The results of the item analysis indicated that the items on the ANDs Scale exhibited robust discrimination indices, as evidenced by the corrected item-total correlation coefficients. Such indices provide empirical support for the scale's effectiveness in differentiating between individuals who score high and those who score low. This capability is crucial for ensuring that the scale accurately reflects varying degrees of the attribute it measures. Comparative analysis with other research on depression scales and questionnaires further corroborates the strength of item discrimination in assessment tools employed in the development of the ANDs Scale [29,30,31,32]. These findings collectively underscore the precision and reliability of the ANDs Scale in assessing nuances within individual responses, thus enhancing its utility in both clinical and research settings.

The findings of the current investigation revealed that the ANDs Scale is characterized by a unidimensional factor structure. This aligns with the configurations documented in several established depression assessment instruments, including the CES-D 20 [15], the BDI [10], the PHQ-9 [11], the HRSD [12], and the MADRS [16]. Furthermore, the analysis indicated that each item on the ANDs Scale demonstrated robust factor loadings, a finding that echoes the structural integrity observed in the QIDS [17]. These consistencies underline the methodological soundness of the ANDs Scale in assessing symptoms of depression, thereby reinforcing its utility in both clinical and research contexts.

The ANDs Scale exhibited an acceptable test–retest reliability, as evidenced by its robust psychometric properties. This was evidenced by comparison with other established measures such as DASS-21 by Osman et al. [33], the CES-D 20 by Ohno et al. [34], GHQ-28 by Roty et al. [35], and PHQ-9 by Son et al. [36].

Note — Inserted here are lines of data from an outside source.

/-- Step 1 of Table 7-10 for the next class. -/
def State.activate (s : State) (n : Nat) (p : CardPort) (c : Nat) (rest : List Nat) : State :=
  (s.emit (.cardSignals n c false false false)).cardStep n
    { p with cls := c, classes := rest, ppsDone := false, fi := 372, di := 1, div := 50, crc := false, ifsc := 32,
             bwi := 4, cwi := 13, guard := 0, ns := false, nr := false, apdu := [], acked := 0, rx := [], done := none,
             tries := 0, resynchs := 0, resynching := false, mult := 1, granted := 0 } (.activating 2)

/-- Step D1: the card is deactivated. -/
def State.deactivate (s : State) (n : Nat) (p : CardPort) : State :=
  match p.step with
  | .idle => s.setCard n p
  | .deactivating _ => s.setCard n p
  | _ => (s.emit (.cardSignals n p.cls false true true)).cardStep n p (.deactivating 2)

/-- The run of a command that holds a port. -/
def State.runOf (s : State) (r : RecRef) : Option Run := s.running.find? fun x => x.record.ref == r

/-- The command on a port ends: ephemerals are zeroed, the card is deactivated and the command completes (R229, R235).
Vault changes it made on the way travel with its result. -/
def State.endCard (s : State) (n : Nat) (res : Result) : State :=
  let p := s.cardPort n
  match p.ref.bind s.runOf with
  | none => s.deactivate n { p with ref := none }
  | some run =>
    let s1 := if res.status = .cardProtocol then s.raise .crd (4 * n + 3) else s
    let s2 := s1.deactivate n { p with ref := none, enrol := none, plain := false, classes := [], eph := 0, nonceD := [],
                                       key := [], nonceC := [], cert := [] }
    s2.finish run { res with changes := run.res.changes ++ res.changes }

/-- The card is deactivated and the next permitted class tried; with none left the command ends (R229). -/
def State.nextClass (s : State) (n : Nat) : State :=
  let p := s.cardPort n
  if p.classes = [] then s.endCard n (fail .cardProtocol) else s.deactivate n p

/-- CARD_ACTIVATION_TIMER: the next timing point of Table 7-10 is reached. -/
def State.cardActivation (s : State) (n : Nat) : State :=
  let p := s.cardPort n
  match p.step with
  | .activating 2 =>
    if p.since + 1000 ≤ s.tick then (s.emit (.cardSignals n p.cls false false true)).cardStep n p (.activating 3) else s
  | .activating 3 =>
    if p.since + 10 ≤ s.tick then (s.emit (.cardSignals n p.cls false true true)).cardStep n p (.activating 4) else s
  | .activating 4 =>
    if p.since + 250 ≤ s.tick then (s.emit (.cardSignals n p.cls true true true)).cardStep n p .atr else s
  | _ => s

/-- CARD_DEACTIVATION_TIMER: D2 to D4. After D4 a command that holds the port activates the card with its next class. -/
def State.cardDeactivation (s : State) (n : Nat) : State :=
  let p := s.cardPort n
  match p.step with
  | .deactivating 2 =>
    if p.since + 10 ≤ s.tick then (s.emit (.cardSignals n p.cls false false true)).cardStep n p (.deactivating 3) else s
  | .deactivating 3 =>
    if p.since + 10 ≤ s.tick then (s.emit (.cardSignals n p.cls false false false)).cardStep n p (.deactivating 4) else s
  | .deactivating 4 =>
    if p.since + 10 ≤ s.tick then
      let s1 := s.emit (.cardSignals n 0 false false false)
      match p.ref, p.classes with
      | some _, c :: rest => s1.activate n p c rest
      | _, _ => s1.setCard n { present := p.present, edge := p.edge, overAt := p.overAt, ref := p.ref, tenant := p.tenant
                               enrol := p.enrol }
    else s
  | _ => s

/-- ATR_TIMEOUT (R228, R229). -/
def State.atrTimeout (s : State) (n : Nat) : State := if (s.cardPort n).step = .atr then s.nextClass n else s

/-! ## Presence and over-current (R237) -/

/-- CARD_INSERTION. -/
def State.cardInsert (s : State) (n : Nat) : State :=
  let p := s.cardPort n
  if ¬ s.unitOn 11 0 ∨ p.present then s else s.setCard n { p with edge := some s.tick }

The ANDs Scale demonstrated a high degree of correlation with several well-established measures, including CES-D 20, GHQ-28, PHQ-9, and DASS-21. Such correlations are consistent with patterns observed with other recognized scales in the field. For instance, similar associations have been documented with the Brief Psychiatric Rating Scale [37] and the Behavioral Activation for Depression Scale (BADS) [38]. This convergence in correlations substantiates the scale’s validity and underscores its comparative reliability alongside these established instruments, thereby confirming its efficacy in capturing relevant psychological dimensions parallel to those assessed by the referenced scales.

This study is subject to several limitations. Firstly, the participants under study were drawn from the broader Afghan populace, without formal diagnostic assessments for mood disorders such as depression. Consequently, the assessment of the scale's sensitivity and specificity remains unfeasible. Secondly, the subjective nature of depression symptoms and inherent limitations in their objective assessment via self-reporting raise concerns regarding the potential influence of social desirability biases on respondents' responses. Lastly, the utilization of convenience sampling undermines the extent to which the findings of the present study can be generalized.

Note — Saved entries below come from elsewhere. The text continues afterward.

-- ==== Sys2Proof/Machine/Sessions.lean ====
section
/-! DEFINITION. Sessions, outcome queries, attestation and GET_INFO (R135 to R139, R146, R147, R150, R583, R584). -/

namespace Sys2Proof.Machine

/-- A session's key (R136): shared x-coordinate, host_mac as salt. -/
def sessionKey (shared hostMac : Bytes) (tenant id : Nat) : Bytes :=
  hkdf256 shared hostMac (ascii "KH64-SESSION" ++ natLE 1 tenant ++ natLE 2 id) 32

/-- The lowest session number that a tenant does not use. DESIGN CHOICE (entry 11). -/
def State.freeSession (s : State) (tenant : Nat) : Option Nat :=
  ((List.range 16).map (· + 1)).find? fun i => s.sessions.all fun x => !(x.tenant == tenant && x.id == i)

/-- SESSION_OPEN (R135, R136). -/
def sessionOpen (c : Cmd) (s : State) : State × Did :=
  let b := c.body
  let pub := sub b 4 64
  let mac := sub b 0x44 32
  if b.length ≠ 0x64 then (s, .done (fail .bodyInvalid))
  else s.withKey c.tenant (fld b 0 4)
    { fits := fun x => x.type == 5, use := fun _ => useBit 12, units := some fun _ => 1 } fun s i => s.withMaterial i fun m =>
      if hmac256 m (natLE 6 c.record.seq ++ pub) ≠ mac then (s, .done (fail .authMacInvalid))
      else if ¬ p256Curve.validPoint 32 pub then (s, .done (fail .pointInvalid))
      else match s.freeSession c.tenant with
        | none => (s, .done (fail .sessionLimit))
        | some id => s.withRandom 40 fun s k =>
          let d := p256Curve.scalar k
          let dev := pointBytes 32 (p256Curve.mul d p256Curve.base)
          let key := sessionKey (p256Curve.shared 32 d pub) mac c.tenant id
          ({ s with sessions := s.sessions ++ [{ tenant := c.tenant, id, key }] },
            .done { body := natLE 2 id ++ zeros 2 ++ dev ++ hmac256 m (natLE 2 id ++ pub ++ dev) })

/-- SESSION_CLOSE ends the session that its header names (R139). -/
def sessionClose (c : Cmd) (s : State) : State × Did :=
  if c.body ≠ [] then (s, .done (fail .bodyInvalid))
  else if ¬ c.record.isSealed then (s, .done (fail .sessionUnknown))
  else
    let id := fld c.record.raw 0x16 2
    ({ s with sessions := s.sessions.filter fun x => !(x.tenant == c.tenant && x.id == id) }, .done {})

/-! ## ASK_OUTCOME (R146, R147) -/

/-- A number is at most the floor, or below its KH-1 queue pair's QUE_SEQ_NEXT (Table 5-5). -/
def State.evicted (s : State) (tenant seq : Nat) : Bool :=
  if seq < 2 ^ 47 then decide (seq ≤ s.floor tenant)
  else
    let q := (seq - 2 ^ 47) / 2 ^ 43
    decide (seq < 2 ^ 47 + q * 2 ^ 43 + (s.qp tenant q).seqCount)

/-- One entry of the response (Table 5-4). The command's own record is one of those running. -/
def State.askEntry (s : State) (tenant seq : Nat) : Bytes :=
  let entry (st flags status detail : Nat) : Bytes :=
    natLE 6 seq ++ natLE 1 st ++ natLE 1 flags ++ natLE 2 status ++ natLE 2 detail ++ zeros 4
  if s.running.any fun x => x.record.tenant == tenant && x.record.seq == seq then entry 3 0 0 0xFFFF
  else if s.waiting.any fun r => r.tenant == tenant && r.seq == seq then entry 2 0 0 0xFFFF
  else match s.outcome tenant seq with
    | some o =>
      if o.running then entry 3 0 0 0xFFFF
      else entry 4 (if o.lone then 1 else 0) (statusCode o.status) o.detail
    | none => entry (if s.evicted tenant seq then 1 else 0) 0 0 0xFFFF

/-- ASK_OUTCOME. -/
def askOutcome (c : Cmd) (s : State) : State × Did :=
  let n := fld c.body 0 2
  if n = 0 ∨ 256 < n ∨ c.body.length ≠ 8 + 8 * n ∨ ¬ zeroAt c.body 2 6 ∨
      ¬ (List.range n).all (fun i => zeroAt c.body (8 + 8 * i + 6) 2) then (s, .done (fail .bodyInvalid))
  else (s, .done { body := (List.range n).flatMap fun i => s.askEntry c.tenant (fld c.body (8 + 8 * i) 6) })

/-! ## ATTEST (R150) -/

/-- The attestation before its signature (Table 5-6). -/
def State.attestBytes (s : State) (tenant : Nat) (challenge : Bytes) : Bytes :=
  challenge ++ natLE 8 s.otp.serial ++ natLE 1 (lifeCode s.life) ++ natLE 1 (modeCode s.mode) ++ natLE 2 tenant ++
    natLE 4 s.man.version ++ padTo 48 s.man.measure ++ natLE 4 s.rights.toNat ++ natLE 4 s.vault.bootCount ++
    natLE 8 s.twinSerial ++ padTo 48 (sha384 s.identityPub)

/-- ATTEST. -/
def attest (c : Cmd) (s : State) : State × Did :=
  if c.body.length ≠ 32 then (s, .done (fail .bodyInvalid))
  else if ¬ s.laneAny .bigNumber then (s, .done (fail .laneUnavailable))
  else s.withRandom 56 fun s k =>
    let b := s.attestBytes c.tenant c.body
    (s, .job .bigNumber (curveCycles 1600 6) [] { body := b ++ s.identitySig (sha384 b) k })

/-! ## GET_INFO (R583, R584) -/

/-- Registers that a tenant other than 0 may ask for. -/
def tenantInfo (off : Nat) : Bool :=
  let w := off / 0x10000
  decide (w ≤ 0x03) || w == 0x0E ||
    off ∈ [0x110000, 0x120000, 0x130000, 0x130004, 0x160000, 0x140000, 0x080008, 0x0A0000, 0x1A0000, 0x1B0004, 0x1B0000]

/-- Registers that no GET_INFO reads. -/
def hiddenInfo (off : Nat) : Bool :=
  let w := off / 0x10000
  w ∈ [0x05, 0x06, 0x07, 0x1C, 0x1D, 0x1F] || off == 0x14001C || off == 0x0B0040 || (decide (0x0B0080 ≤ off) && decide (off < 0x0B00C0))

/-- One entry of the response. -/
def State.infoEntry (s : State) (tenant off : Nat) : Bytes :=
  match (if hiddenInfo off ∨ (tenant ≠ 0 ∧ ¬ tenantInfo off) then none else s.reg false tenant off) with
  | some v => natLE 4 off ++ natLE 4 v
  | none => natLE 4 (off + 2 ^ 31) ++ zeros 4

/-- GET_INFO: every value is of one tick, so the two halves of a pair are of one capture. -/
def getInfo (c : Cmd) (s : State) : State × Did :=
  let n := fld c.body 0 2
  let offs := (List.range n).map fun i => fld c.body (8 + 4 * i) 4
  if n = 0 ∨ 64 < n ∨ c.body.length ≠ 8 + 4 * n ∨ ¬ zeroAt c.body 2 6 ∨ offs.any (fun o => o % 4 != 0 || decide (0x400000 ≤ o))
  then (s, .done (fail .bodyInvalid))
  else (s, .done { body := natLE 2 n ++ zeros 6 ++ offs.flatMap (s.infoEntry c.tenant) })

end Sys2Proof.Machine
end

5 Conclusion and implications

The ANDs scale, consisting of 15 items, is developed to assess depression within the Afghan population. Its alignment with established measures such as the DSM-V based PHQ-9, as well as other widely used depression subscales like the DASS-21, CESD-20, and GHQ-28, suggests its potential utility in identifying depression symptomatology. The implications of the ANDs scale for clinical practice and public health are significant. Clinically, it could improve early detection and diagnosis of depression in the Afghan population, particularly by addressing cultural nuances in symptom expression. This may allow for better monitoring and tailoring of treatment. In public health terms, the scale supports efforts to enhance mental health services in Afghanistan, aiding in policy development and resource allocation to improve healthcare worker training and infrastructure. However, it is crucial for these findings to be replicated across diverse clinical and demographic samples to ensure the generalizability of the one-factor solution identified in this study. Further research is necessary to validate the use of the ANDs scale in clinical settings.